Trip back to Ipoh

It was sort of a last minute decision to go back to Ipoh to visit my parents and also Kit’s aunties. The reasons are mainly because my dad’s birthday is near, plus Father’s day too, and because Kit has to work in the next few weekends, we decided to go back and wish my dad happy birthday. We also had to deliver some Ogawa massagers to Kit’s aunties, so we are actually killing several birds with one stone.

Ipoh is really a pleasant “city”. The fact that I put the word city in quotation is because I do not really believe Ipoh is a city. It’s really like a big town to me. And what a big town this is! Although it is a rather quiet town and can become quite boring after about one week there, it is really a great place to live once you get past that boredom and found your routine.

For one, the food there is quite good. Next, the traffic is smooth and everything is so near each other. Third, the scenery can be quite nice, and the air quite fresh. And of course, for me, it’s where I grew up and naturally, I had lots of great memories everywhere I go.

Food: I can roughly prepare an itenerary of where to eat when you are in Ipoh. Map to follow once I have them scanned.

Breakfast: you can have dim sum at a few places that is really quite nice. I usually have dim sum at Yoke Fook Mun in Greentown. A lot of people also visit Foh Sun in the town centre but that place can be quite packed.

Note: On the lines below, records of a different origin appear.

-- ==== Sys2Proof/Laws/State.lean ====
section
/-! SUPPORT. One lemma per field of State per update, each true by rfl, so that no later proof unfolds a record update. -/

namespace Sys2Proof.Machine

open Config (Dir)

@[simp] theorem respond_rk (s : State) (e : Err) (x : Block) : (s.respond e x).rk = s.rk := rfl
@[simp] theorem respond_keyValid (s : State) (e : Err) (x : Block) : (s.respond e x).keyValid = s.keyValid := rfl
@[simp] theorem respond_busy (s : State) (e : Err) (x : Block) : (s.respond e x).busy = false := rfl
@[simp] theorem respond_cfgFault (s : State) (e : Err) (x : Block) : (s.respond e x).cfgFault = s.cfgFault := rfl
@[simp] theorem respond_rspErr (s : State) (e : Err) (x : Block) : (s.respond e x).rspErr = errCode e := rfl
@[simp] theorem respond_rspData (s : State) (e : Err) (x : Block) : (s.respond e x).rspData = x := rfl
@[simp] theorem respond_c (s : State) (e : Err) (x : Block) : (s.respond e x).c = s.c := rfl
@[simp] theorem respond_d (s : State) (e : Err) (x : Block) : (s.respond e x).d = s.d := rfl
@[simp] theorem respond_ksN (s : State) (e : Err) (x : Block) : (s.respond e x).ksN = s.ksN := rfl
@[simp] theorem respond_rkSh (s : State) (e : Err) (x : Block) : (s.respond e x).rkSh = s.rkSh := rfl
@[simp] theorem respond_l (s : State) (e : Err) (x : Block) : (s.respond e x).l = s.l := rfl
@[simp] theorem respond_r (s : State) (e : Err) (x : Block) : (s.respond e x).r = s.r := rfl
@[simp] theorem respond_fcN (s : State) (e : Err) (x : Block) : (s.respond e x).fcN = s.fcN := rfl
@[simp] theorem respond_fcDir (s : State) (e : Err) (x : Block) : (s.respond e x).fcDir = s.fcDir := rfl
@[simp] theorem respond_cmdLatch (s : State) (e : Err) (x : Block) : (s.respond e x).cmdLatch = s.cmdLatch := rfl
@[simp] theorem respond_dataLatch (s : State) (e : Err) (x : Block) : (s.respond e x).dataLatch = s.dataLatch := rfl
@[simp] theorem respond_rspValid (s : State) (e : Err) (x : Block) : (s.respond e x).rspValid = true := rfl
@[simp] theorem respond_out (s : State) (e : Err) (x : Block) : (s.respond e x).out = s.out := rfl
@[simp] theorem respond_drive (s : State) (e : Err) (x : Block) : (s.respond e x).drive = s.drive := rfl

@[simp] theorem raise_rk (s : State) (e : Err) : (s.raise e).rk = s.rk := rfl
@[simp] theorem raise_keyValid (s : State) (e : Err) : (s.raise e).keyValid = s.keyValid := rfl
@[simp] theorem raise_busy (s : State) (e : Err) : (s.raise e).busy = false := rfl
@[simp] theorem raise_cfgFault (s : State) (e : Err) : (s.raise e).cfgFault = s.cfgFault := rfl
@[simp] theorem raise_rspErr (s : State) (e : Err) : (s.raise e).rspErr = errCode e := rfl
@[simp] theorem raise_rspData (s : State) (e : Err) : (s.raise e).rspData = 0 := rfl
@[simp] theorem raise_c (s : State) (e : Err) : (s.raise e).c = s.c := rfl
@[simp] theorem raise_d (s : State) (e : Err) : (s.raise e).d = s.d := rfl
@[simp] theorem raise_ksN (s : State) (e : Err) : (s.raise e).ksN = s.ksN := rfl
@[simp] theorem raise_rkSh (s : State) (e : Err) : (s.raise e).rkSh = s.rkSh := rfl
@[simp] theorem raise_l (s : State) (e : Err) : (s.raise e).l = s.l := rfl
@[simp] theorem raise_r (s : State) (e : Err) : (s.raise e).r = s.r := rfl
@[simp] theorem raise_fcN (s : State) (e : Err) : (s.raise e).fcN = s.fcN := rfl
@[simp] theorem raise_fcDir (s : State) (e : Err) : (s.raise e).fcDir = s.fcDir := rfl
@[simp] theorem raise_cmdLatch (s : State) (e : Err) : (s.raise e).cmdLatch = s.cmdLatch := rfl
@[simp] theorem raise_dataLatch (s : State) (e : Err) : (s.raise e).dataLatch = s.dataLatch := rfl
@[simp] theorem raise_rspValid (s : State) (e : Err) : (s.raise e).rspValid = true := rfl
@[simp] theorem raise_out (s : State) (e : Err) : (s.raise e).out = s.out := rfl
@[simp] theorem raise_drive (s : State) (e : Err) : (s.raise e).drive = s.drive := rfl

Lunch: the usual place to go is to old town to have the famous chicken hor fun (kuay teow). The hor fun is very smooth and the broth is simply superb. Besides the chicken hor fun, the kangkung sotong, chee cheong fun, custard and fresh orange juice is also superb.

Tea time: surely the Ipoh white coffee located at old town! This place is not very far away from the hor fun place just now (I will get a map up). The name of the place is Sun Lin Long, a corner shop just at the junction where the 15 storey flat is. You must try the white coffee and the toast. The toasts is so good, so crispy, it almosts melts when you put them in your mouth.

Dinner: surely the Ipoh taugeh chicken. The famous one is Uncle Wong, a corner shop. This place is near the town centre, very nearby the Ipoh police station. The chicken is smooth, the taugeh just superb. You usually eat with hor fun, which again is also very smooth and tasty.

Supper: choice of Woolley located in Ipoh Garden (you can also have dinner there. The curry mee and crab is very good) or if you like “luk-luk” you can eat in the stall in Ipoh Garden as well. The gravy for the luk-luk is superb. I remember going there all the time with friends after giving tuition classes.

That’s about it for a one day eating trip. Oh ya, opposite of Woolley, you will see this one shop selling ice-cream. The name of the shop is Sidewalk. It has been there since my secondary school times and I remember having so much fun there. Meeting girls and dating there. I remember those time, when we were not very rich, the order for a whole watermelon complete with an assortment of ice-cream inside, is a luxury!

As Hemmingway wrote about Paris, in A Moveable Feast, where he spent some time, “But this is how Paris was in the early days when we were very poor and very happy”. Whenever I go back to Ipoh and think of all these olden days memories, I will think of this Hemmingway phrase and my heart will feel warmer, and the world is a better place.

Before I leave for today and attend the quarterly Management Committee meeting which can be a really gruelsome event for me, let me quote you this beautiful passage from A Moveable Feast:

“With so many trees in the city, you could see the spring coming each day until a night of warm wind would bring it suddenly in one morning. Sometimes the heavy cold rains would beat it back so that it would seem that it would never come and that you were losing a season out of your life. This was the only truly sad time in Paris because it was unnatural. You expected to be sad in the fall. Part of you died each year when the leaves fell from the tress and their branches were bare against the wind and the cold, wintry light. But you knew there would always be the spring, as you knew the river would flow again after it was frozen. When the cold rains kept on and killed the spring, it was as though a young person had died for no reason.

In those days, though, the spring always came finally but it was frightening that it had nearly failed.”